== Segment start ==

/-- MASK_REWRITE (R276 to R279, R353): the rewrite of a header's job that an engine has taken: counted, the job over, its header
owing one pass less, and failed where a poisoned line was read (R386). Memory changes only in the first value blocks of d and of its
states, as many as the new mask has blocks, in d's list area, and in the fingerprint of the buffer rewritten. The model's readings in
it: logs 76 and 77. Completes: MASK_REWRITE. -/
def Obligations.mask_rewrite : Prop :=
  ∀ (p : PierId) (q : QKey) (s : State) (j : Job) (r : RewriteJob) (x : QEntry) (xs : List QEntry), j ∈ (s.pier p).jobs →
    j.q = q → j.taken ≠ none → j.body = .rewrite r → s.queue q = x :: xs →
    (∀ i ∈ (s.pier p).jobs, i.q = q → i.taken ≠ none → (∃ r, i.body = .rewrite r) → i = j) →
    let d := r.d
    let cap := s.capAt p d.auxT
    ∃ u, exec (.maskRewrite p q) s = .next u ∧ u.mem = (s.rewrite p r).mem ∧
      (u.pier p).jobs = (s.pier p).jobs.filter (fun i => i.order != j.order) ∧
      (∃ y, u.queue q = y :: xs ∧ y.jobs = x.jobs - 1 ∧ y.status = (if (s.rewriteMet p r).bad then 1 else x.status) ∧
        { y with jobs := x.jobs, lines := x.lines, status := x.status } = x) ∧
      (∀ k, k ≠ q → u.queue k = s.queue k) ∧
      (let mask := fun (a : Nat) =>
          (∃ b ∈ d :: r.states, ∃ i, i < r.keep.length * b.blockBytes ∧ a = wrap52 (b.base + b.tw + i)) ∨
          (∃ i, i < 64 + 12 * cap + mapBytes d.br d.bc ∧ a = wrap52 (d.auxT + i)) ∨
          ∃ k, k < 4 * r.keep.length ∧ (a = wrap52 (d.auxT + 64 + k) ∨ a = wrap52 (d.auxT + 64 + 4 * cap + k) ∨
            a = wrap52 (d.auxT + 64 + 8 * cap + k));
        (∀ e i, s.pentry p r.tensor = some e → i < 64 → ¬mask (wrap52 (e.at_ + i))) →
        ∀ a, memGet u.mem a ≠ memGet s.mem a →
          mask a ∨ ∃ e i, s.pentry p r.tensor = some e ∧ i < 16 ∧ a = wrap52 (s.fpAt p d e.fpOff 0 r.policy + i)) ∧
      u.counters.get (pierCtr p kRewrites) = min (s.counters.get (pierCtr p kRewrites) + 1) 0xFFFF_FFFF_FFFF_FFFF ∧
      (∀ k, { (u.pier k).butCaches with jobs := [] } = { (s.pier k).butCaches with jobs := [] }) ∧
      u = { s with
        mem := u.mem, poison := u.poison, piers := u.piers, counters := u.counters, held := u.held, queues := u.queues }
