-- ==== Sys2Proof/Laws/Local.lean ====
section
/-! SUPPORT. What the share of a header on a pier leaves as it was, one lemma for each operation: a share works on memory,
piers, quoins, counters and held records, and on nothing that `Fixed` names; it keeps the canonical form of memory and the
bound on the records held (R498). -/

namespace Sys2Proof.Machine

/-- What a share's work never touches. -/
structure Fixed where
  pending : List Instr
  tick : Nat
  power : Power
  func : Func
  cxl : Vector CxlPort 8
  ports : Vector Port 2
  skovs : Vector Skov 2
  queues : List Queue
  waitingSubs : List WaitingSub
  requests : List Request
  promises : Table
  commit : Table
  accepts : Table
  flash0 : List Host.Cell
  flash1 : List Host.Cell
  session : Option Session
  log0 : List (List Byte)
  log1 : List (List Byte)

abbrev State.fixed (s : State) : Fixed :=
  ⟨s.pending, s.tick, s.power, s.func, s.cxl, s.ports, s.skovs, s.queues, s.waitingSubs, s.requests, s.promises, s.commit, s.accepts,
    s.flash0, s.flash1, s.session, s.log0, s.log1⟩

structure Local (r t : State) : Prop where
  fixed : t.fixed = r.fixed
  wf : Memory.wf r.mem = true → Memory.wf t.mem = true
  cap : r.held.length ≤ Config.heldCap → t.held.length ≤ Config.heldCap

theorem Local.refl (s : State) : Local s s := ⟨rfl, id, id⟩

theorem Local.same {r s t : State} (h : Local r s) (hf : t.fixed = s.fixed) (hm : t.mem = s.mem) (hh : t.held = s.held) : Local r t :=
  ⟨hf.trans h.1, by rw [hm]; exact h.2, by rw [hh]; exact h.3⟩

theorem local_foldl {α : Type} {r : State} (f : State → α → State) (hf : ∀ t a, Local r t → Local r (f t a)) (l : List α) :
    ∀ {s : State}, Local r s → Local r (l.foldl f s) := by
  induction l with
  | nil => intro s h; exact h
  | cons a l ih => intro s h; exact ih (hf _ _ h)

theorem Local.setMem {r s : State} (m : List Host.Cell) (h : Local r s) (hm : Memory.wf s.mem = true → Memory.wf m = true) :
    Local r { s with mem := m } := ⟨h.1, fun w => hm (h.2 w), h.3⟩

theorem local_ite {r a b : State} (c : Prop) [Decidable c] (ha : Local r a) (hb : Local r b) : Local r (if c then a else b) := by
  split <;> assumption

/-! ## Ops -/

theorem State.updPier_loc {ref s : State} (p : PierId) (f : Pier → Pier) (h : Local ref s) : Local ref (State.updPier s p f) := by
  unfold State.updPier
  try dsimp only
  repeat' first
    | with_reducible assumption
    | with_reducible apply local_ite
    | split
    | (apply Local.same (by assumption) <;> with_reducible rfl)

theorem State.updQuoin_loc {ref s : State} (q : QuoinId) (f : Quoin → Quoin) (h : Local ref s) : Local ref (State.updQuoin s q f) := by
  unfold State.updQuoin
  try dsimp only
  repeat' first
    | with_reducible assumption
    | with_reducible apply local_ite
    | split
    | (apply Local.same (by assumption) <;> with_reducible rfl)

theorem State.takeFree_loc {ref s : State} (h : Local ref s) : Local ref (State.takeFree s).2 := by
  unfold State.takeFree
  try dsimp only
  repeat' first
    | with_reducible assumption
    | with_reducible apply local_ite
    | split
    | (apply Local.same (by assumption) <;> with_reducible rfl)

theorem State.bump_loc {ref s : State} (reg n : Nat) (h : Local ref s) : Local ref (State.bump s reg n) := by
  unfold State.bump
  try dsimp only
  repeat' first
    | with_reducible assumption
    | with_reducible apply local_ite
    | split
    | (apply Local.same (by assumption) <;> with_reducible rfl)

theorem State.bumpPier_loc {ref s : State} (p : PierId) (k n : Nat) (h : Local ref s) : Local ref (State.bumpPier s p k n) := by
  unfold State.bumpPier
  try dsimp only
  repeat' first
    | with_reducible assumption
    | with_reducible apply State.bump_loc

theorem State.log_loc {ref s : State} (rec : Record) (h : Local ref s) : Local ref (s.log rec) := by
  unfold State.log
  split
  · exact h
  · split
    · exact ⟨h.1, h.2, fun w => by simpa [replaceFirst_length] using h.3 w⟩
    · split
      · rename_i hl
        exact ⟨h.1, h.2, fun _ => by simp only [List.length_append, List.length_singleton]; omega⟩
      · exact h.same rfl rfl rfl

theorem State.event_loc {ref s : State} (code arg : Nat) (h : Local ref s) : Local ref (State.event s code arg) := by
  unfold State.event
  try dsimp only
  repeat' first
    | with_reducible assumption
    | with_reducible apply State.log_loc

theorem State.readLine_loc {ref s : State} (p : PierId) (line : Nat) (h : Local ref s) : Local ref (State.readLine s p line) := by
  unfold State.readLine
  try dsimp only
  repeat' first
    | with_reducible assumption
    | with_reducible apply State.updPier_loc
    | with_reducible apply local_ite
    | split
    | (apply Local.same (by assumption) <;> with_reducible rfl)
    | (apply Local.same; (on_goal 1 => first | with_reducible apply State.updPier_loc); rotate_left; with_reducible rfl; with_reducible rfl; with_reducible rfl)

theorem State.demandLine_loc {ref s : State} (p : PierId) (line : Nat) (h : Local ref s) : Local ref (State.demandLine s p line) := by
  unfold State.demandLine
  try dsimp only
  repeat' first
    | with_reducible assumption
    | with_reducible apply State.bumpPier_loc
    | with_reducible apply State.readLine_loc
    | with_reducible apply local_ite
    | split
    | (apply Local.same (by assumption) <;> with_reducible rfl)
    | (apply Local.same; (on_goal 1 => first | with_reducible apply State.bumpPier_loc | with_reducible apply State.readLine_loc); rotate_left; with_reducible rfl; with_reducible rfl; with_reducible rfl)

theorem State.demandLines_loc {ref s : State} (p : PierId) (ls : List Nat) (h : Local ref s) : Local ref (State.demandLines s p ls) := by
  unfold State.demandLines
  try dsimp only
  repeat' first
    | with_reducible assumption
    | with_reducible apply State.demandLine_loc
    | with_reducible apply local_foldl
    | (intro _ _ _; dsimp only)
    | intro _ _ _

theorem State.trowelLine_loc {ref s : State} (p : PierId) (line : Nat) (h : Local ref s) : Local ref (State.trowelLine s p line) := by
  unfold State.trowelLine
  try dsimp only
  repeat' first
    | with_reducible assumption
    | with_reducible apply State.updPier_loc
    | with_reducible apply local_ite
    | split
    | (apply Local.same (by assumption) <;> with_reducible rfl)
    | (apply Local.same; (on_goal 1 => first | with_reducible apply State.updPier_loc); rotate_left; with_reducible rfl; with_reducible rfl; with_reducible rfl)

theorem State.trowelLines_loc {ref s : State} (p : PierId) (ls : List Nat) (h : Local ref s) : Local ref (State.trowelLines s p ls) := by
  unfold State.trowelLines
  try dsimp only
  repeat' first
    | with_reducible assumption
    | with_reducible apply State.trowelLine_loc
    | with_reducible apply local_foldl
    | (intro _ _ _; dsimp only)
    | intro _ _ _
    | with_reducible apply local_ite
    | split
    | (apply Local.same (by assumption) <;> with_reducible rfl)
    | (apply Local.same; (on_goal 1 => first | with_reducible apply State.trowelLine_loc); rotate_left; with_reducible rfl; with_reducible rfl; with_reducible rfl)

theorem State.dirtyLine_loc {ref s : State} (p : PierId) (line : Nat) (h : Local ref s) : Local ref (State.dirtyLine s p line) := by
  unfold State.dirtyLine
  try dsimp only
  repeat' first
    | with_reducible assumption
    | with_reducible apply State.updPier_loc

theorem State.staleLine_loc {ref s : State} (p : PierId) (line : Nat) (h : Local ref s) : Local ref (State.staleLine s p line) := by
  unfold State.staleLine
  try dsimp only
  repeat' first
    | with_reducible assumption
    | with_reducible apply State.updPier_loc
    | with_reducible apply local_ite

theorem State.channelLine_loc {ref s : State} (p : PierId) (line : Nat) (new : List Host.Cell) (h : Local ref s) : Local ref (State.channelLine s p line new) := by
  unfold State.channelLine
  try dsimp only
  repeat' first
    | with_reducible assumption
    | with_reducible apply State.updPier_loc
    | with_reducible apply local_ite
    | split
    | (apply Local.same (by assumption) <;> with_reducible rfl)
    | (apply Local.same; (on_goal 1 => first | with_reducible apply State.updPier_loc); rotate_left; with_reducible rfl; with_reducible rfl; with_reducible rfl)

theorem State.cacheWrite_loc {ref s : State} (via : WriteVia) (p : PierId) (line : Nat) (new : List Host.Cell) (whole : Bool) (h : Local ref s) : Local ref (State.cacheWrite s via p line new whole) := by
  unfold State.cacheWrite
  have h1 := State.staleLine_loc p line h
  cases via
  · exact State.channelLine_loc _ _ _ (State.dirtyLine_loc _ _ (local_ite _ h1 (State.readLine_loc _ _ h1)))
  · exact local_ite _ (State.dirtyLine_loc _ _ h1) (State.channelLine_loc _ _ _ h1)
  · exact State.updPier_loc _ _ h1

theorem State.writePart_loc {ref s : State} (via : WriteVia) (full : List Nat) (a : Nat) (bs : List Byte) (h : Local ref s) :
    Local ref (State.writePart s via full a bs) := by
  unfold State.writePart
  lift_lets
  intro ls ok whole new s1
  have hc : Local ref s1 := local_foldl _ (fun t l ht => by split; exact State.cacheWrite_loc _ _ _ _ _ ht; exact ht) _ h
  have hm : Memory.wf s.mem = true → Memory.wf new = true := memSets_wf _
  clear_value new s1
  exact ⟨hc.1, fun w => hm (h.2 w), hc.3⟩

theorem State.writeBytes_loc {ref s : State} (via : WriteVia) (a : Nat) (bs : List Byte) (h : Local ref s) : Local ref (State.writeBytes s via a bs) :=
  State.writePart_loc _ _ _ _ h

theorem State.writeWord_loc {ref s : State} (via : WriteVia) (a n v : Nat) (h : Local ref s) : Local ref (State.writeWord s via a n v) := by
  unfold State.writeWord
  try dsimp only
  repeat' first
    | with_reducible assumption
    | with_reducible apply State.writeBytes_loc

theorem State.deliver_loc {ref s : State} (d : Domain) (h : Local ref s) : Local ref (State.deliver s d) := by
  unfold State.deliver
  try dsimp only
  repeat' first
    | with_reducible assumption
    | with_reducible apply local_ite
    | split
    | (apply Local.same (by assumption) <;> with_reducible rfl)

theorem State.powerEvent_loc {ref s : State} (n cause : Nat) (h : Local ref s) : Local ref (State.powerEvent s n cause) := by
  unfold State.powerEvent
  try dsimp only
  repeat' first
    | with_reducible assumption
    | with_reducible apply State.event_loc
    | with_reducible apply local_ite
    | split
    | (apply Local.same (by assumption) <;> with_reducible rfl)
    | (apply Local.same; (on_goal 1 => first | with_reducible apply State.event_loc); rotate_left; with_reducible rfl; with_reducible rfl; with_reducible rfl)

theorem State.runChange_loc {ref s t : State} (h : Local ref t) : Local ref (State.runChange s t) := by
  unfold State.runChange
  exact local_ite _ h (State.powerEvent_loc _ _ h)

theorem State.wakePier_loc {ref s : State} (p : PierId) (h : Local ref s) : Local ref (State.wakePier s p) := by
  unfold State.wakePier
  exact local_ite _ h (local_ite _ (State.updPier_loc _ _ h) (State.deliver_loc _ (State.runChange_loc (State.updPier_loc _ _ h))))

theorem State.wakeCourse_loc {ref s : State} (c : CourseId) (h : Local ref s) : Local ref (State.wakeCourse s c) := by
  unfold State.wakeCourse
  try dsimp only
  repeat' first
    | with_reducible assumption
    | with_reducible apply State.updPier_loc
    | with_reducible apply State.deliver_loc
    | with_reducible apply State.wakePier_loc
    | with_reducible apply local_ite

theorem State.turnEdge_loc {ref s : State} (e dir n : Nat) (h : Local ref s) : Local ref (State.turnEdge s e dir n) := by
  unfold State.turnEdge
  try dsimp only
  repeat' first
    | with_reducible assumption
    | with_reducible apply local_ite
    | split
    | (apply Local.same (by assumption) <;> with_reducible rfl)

== Segment end ==

• [Task description]: Transcribe, exactly and without additions, the lines of the records above, beginning with the line that contains "have h1 := State.staleLine_loc p line h" and ending with the line that contains "State.updPier_loc _ _ h1", both included.

• [Your solution]:
  have h1 := State.staleLine_loc p line h
  cases via
  · exact State.channelLine_loc _ _ _ (State.dirtyLine_loc _ _ (local_ite _ h1 (State.readLine_loc _ _ h1)))
  · exact local_ite _ (State.dirtyLine_loc _ _ h1) (State.channelLine_loc _ _ _ h1)
  · exact State.updPier_loc _ _ h1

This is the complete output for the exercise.